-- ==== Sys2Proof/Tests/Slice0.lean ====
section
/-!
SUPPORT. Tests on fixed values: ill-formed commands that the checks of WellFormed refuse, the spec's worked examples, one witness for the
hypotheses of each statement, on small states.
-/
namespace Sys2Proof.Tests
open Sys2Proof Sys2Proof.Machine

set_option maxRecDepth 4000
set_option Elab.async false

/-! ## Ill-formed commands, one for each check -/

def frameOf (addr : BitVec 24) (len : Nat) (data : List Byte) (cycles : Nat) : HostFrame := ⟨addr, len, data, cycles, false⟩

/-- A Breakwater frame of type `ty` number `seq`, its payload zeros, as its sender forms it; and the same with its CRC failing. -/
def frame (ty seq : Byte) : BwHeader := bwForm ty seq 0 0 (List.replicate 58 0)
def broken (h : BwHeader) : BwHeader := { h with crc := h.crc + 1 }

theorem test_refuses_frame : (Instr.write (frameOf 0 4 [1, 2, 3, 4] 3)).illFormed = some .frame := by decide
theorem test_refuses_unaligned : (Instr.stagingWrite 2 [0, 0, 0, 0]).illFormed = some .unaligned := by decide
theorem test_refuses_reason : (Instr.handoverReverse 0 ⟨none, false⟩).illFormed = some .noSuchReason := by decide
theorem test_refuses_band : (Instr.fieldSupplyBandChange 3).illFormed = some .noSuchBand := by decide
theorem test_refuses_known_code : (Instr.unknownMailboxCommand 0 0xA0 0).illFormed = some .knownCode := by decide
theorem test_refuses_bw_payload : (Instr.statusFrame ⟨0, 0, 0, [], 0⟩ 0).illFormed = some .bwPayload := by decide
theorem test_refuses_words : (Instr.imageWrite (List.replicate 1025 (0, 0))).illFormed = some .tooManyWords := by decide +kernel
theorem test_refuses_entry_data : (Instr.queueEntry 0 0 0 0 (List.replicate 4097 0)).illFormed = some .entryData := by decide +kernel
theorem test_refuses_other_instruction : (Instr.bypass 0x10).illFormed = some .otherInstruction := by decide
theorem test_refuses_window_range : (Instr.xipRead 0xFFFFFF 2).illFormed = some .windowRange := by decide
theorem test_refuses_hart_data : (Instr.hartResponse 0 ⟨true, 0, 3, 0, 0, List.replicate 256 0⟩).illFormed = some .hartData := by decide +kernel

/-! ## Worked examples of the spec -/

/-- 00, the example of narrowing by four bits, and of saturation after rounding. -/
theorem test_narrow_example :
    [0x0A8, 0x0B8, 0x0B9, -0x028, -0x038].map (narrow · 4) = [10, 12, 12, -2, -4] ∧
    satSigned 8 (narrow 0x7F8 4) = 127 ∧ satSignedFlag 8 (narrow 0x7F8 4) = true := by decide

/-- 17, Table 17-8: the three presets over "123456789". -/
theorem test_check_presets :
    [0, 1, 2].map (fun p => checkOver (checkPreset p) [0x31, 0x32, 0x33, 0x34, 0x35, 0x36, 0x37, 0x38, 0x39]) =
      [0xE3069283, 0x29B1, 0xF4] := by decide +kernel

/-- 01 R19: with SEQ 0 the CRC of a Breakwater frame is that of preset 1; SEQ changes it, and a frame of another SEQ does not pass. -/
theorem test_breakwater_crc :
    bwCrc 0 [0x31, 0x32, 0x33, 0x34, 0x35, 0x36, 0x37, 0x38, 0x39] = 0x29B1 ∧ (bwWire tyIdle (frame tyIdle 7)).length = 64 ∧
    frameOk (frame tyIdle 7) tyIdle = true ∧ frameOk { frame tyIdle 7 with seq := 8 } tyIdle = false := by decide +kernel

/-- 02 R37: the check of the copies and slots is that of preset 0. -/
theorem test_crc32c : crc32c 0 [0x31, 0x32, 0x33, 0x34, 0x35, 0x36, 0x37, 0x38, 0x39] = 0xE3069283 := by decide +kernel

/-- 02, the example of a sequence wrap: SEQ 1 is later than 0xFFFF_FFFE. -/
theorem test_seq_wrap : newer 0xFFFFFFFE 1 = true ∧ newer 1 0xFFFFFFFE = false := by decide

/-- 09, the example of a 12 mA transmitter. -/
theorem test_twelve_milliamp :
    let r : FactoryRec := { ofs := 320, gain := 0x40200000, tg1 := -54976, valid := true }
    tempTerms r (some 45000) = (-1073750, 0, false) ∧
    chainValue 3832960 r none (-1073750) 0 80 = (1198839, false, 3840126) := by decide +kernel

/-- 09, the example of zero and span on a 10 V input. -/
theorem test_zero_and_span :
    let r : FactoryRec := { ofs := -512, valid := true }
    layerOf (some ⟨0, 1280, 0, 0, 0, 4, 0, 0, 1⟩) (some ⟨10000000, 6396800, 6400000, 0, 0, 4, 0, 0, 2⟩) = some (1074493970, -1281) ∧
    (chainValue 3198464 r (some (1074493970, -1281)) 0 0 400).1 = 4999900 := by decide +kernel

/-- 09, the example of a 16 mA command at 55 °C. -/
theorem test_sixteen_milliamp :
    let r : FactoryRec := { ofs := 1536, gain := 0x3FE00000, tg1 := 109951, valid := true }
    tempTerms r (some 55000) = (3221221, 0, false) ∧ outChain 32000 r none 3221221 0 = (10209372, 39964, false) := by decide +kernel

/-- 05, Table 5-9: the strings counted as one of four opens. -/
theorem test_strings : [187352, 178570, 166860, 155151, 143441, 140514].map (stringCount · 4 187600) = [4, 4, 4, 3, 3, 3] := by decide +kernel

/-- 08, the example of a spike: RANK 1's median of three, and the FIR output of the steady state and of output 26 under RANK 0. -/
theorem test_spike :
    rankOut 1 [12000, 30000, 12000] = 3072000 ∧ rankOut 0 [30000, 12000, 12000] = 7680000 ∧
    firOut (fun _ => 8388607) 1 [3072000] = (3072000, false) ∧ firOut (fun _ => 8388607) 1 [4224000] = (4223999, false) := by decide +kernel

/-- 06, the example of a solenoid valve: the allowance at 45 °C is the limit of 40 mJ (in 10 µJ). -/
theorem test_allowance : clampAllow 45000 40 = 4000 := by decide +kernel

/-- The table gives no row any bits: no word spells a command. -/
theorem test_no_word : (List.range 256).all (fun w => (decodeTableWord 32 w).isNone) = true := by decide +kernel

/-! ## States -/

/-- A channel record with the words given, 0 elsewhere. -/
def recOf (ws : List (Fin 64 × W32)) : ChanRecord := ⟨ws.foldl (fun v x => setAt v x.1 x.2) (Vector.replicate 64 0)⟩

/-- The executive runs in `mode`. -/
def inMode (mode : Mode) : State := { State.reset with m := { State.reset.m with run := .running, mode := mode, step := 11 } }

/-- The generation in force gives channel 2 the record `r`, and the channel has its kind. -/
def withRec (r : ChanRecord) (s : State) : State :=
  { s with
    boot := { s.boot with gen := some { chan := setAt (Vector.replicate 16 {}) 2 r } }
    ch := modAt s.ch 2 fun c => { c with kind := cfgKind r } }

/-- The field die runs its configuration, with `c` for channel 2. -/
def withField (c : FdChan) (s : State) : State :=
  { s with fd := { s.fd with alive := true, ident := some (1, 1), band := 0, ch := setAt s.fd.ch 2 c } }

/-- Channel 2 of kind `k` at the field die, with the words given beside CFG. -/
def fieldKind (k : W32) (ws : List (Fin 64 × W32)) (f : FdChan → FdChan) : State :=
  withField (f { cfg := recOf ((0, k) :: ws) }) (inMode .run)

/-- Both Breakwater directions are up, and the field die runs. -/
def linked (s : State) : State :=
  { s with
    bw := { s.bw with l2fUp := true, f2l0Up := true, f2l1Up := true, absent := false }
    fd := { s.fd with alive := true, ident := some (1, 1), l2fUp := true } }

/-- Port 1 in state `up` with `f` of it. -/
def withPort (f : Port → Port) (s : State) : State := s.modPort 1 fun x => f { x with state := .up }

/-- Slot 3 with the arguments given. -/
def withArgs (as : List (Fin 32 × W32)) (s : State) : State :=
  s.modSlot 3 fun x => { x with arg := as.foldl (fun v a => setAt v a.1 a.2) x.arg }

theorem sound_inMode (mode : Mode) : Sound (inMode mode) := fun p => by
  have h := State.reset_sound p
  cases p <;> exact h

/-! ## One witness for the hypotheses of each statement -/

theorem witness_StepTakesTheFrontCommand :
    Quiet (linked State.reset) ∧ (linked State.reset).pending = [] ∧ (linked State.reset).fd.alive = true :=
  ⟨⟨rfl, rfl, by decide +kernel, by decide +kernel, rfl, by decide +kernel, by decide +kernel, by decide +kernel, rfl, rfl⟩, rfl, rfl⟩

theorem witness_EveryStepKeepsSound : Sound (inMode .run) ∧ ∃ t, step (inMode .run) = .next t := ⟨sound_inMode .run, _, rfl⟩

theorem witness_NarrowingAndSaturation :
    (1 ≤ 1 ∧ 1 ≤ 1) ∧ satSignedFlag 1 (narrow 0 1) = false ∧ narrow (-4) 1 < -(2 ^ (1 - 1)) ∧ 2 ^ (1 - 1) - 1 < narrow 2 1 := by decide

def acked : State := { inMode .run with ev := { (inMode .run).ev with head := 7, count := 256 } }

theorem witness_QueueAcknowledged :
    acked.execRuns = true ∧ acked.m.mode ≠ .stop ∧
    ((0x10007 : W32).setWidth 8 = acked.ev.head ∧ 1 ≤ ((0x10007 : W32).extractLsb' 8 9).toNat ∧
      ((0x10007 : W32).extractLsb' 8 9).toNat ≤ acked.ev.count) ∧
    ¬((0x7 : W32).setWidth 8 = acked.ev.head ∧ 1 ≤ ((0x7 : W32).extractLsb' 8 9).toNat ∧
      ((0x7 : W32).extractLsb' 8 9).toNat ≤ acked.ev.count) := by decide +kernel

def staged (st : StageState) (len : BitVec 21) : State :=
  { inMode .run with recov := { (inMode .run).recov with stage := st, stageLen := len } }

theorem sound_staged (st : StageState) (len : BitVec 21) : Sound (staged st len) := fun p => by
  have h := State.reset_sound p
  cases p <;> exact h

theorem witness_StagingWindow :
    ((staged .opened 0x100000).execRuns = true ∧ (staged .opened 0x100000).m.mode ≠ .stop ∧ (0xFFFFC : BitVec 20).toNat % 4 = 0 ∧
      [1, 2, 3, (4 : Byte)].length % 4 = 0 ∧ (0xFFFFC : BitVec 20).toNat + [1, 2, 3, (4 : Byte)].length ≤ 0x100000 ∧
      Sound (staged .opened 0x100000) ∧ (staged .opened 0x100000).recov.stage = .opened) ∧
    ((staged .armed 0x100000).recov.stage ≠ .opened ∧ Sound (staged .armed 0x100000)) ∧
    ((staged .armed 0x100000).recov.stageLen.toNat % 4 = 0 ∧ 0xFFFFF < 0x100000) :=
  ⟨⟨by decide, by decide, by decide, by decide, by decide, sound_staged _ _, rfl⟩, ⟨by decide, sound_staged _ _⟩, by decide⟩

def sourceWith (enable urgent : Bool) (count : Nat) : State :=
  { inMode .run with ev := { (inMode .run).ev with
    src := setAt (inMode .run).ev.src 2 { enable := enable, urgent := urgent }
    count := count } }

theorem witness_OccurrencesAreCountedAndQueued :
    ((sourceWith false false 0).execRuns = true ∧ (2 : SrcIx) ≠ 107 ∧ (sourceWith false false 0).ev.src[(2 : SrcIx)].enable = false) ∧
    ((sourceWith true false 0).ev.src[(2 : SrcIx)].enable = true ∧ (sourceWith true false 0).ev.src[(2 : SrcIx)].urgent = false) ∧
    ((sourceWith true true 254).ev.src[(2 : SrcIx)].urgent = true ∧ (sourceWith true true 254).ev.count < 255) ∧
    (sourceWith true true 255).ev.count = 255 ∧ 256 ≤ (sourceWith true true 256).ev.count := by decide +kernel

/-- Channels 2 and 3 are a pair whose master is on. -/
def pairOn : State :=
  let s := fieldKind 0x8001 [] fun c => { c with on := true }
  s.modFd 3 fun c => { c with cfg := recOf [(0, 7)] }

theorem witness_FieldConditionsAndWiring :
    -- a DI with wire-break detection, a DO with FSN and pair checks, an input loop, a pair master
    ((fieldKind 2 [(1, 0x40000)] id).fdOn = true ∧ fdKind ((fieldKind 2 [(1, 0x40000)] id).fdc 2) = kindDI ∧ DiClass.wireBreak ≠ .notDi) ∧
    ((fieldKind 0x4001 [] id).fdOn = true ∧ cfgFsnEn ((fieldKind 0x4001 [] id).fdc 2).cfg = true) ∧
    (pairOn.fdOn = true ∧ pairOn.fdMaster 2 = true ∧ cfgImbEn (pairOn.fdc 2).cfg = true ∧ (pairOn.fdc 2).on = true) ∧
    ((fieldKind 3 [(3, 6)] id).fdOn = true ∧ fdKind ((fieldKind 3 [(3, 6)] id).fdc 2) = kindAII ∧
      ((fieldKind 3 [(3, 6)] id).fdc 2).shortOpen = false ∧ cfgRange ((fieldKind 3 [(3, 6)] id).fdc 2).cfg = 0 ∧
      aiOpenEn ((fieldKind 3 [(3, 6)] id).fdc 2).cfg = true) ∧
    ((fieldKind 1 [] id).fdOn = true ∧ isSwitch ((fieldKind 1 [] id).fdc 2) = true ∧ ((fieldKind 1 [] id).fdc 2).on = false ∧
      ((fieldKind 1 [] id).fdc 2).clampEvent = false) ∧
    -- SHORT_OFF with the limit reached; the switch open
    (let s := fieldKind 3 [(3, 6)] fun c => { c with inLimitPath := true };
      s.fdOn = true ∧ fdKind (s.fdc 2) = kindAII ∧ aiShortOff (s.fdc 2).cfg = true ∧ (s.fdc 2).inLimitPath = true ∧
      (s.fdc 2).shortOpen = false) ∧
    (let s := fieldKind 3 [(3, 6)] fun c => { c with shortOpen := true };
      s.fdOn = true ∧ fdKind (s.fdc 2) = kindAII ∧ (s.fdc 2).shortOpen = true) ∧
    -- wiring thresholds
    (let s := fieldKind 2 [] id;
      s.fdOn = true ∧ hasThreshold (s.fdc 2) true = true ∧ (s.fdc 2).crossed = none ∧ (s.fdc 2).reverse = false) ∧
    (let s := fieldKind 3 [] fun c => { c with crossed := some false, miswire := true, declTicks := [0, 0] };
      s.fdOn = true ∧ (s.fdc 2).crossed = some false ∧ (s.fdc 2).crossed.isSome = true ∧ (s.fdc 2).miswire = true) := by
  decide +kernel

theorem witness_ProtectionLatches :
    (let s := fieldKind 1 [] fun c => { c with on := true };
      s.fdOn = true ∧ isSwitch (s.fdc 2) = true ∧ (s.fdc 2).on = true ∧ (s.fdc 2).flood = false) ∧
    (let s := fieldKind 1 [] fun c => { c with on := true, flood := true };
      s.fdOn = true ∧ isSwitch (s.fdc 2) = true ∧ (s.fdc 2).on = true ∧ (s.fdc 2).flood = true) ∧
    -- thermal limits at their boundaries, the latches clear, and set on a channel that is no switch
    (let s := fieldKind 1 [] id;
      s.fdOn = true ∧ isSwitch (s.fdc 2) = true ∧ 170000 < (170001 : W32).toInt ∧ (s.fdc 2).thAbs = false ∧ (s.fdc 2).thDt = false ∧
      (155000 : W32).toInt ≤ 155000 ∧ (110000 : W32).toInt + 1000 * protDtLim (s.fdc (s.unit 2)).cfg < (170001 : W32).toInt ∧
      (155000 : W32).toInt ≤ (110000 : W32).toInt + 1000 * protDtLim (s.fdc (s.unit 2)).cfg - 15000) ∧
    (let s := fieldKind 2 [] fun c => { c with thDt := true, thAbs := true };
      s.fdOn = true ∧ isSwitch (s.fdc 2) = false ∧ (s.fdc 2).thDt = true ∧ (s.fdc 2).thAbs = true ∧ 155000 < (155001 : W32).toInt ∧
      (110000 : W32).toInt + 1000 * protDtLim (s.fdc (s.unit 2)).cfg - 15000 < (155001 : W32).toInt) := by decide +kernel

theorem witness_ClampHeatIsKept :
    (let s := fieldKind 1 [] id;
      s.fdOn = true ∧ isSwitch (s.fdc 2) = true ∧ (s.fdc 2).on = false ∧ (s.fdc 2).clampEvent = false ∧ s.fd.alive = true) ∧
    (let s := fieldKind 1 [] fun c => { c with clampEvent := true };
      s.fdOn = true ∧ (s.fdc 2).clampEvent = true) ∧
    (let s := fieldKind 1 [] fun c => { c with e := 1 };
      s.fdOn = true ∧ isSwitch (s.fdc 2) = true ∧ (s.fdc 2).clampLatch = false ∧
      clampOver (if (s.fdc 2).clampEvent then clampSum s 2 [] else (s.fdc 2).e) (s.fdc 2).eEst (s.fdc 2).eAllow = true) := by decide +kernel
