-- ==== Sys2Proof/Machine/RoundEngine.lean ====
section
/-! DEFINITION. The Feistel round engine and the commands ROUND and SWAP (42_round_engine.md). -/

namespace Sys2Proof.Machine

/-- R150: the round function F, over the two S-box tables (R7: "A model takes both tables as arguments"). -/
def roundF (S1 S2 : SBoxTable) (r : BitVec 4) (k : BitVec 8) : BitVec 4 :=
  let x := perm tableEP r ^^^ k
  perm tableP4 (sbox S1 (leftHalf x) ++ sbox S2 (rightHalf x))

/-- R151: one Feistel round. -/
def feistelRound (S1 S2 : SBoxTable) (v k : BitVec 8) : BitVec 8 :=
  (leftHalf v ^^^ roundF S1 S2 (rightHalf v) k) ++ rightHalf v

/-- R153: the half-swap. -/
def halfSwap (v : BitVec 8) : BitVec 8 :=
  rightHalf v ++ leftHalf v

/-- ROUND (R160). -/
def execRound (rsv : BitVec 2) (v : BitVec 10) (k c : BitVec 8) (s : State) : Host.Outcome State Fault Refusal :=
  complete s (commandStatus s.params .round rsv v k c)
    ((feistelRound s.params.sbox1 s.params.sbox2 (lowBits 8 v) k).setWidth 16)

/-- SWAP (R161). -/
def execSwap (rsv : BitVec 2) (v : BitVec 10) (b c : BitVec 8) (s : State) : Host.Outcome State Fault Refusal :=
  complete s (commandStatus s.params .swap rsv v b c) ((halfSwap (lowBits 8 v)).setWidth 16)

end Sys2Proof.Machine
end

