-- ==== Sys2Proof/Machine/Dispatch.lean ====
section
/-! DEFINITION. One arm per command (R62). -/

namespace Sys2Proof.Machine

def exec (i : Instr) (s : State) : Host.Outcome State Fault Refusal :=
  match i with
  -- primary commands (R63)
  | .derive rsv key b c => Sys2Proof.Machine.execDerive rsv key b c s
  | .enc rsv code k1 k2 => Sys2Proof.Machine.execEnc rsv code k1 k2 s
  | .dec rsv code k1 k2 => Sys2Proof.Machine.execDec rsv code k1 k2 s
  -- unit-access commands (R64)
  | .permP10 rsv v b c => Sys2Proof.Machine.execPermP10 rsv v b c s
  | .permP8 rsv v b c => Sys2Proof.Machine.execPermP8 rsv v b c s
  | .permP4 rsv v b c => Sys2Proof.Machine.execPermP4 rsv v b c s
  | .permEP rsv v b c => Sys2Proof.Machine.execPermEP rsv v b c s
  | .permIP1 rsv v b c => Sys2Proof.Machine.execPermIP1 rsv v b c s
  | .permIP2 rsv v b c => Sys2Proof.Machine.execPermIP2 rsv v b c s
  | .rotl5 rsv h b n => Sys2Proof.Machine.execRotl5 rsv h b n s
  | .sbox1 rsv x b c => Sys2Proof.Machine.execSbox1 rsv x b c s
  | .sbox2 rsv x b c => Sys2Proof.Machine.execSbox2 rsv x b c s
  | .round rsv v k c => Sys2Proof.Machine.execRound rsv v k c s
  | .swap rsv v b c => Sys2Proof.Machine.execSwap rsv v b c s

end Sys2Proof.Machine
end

▶ REQUIRED WORK:
Please give back exactly the lines of the listing above that run from the one containing "((0x7 : W32).extractLsb' 8 9).toNat ∧" through the one containing "(inMode .run).recov with", and only those.

▶ RESULT OF THIS TASK:
    ¬((0x7 : W32).setWidth 8 = acked.ev.head ∧ 1 ≤ ((0x7 : W32).extractLsb' 8 9).toNat ∧
      ((0x7 : W32).extractLsb' 8 9).toNat ≤ acked.ev.count) := by decide +kernel

def staged (st : StageState) (len : BitVec 21) : State :=
  { inMode .run with recov := { (inMode .run).recov with stage := st, stageLen := len } }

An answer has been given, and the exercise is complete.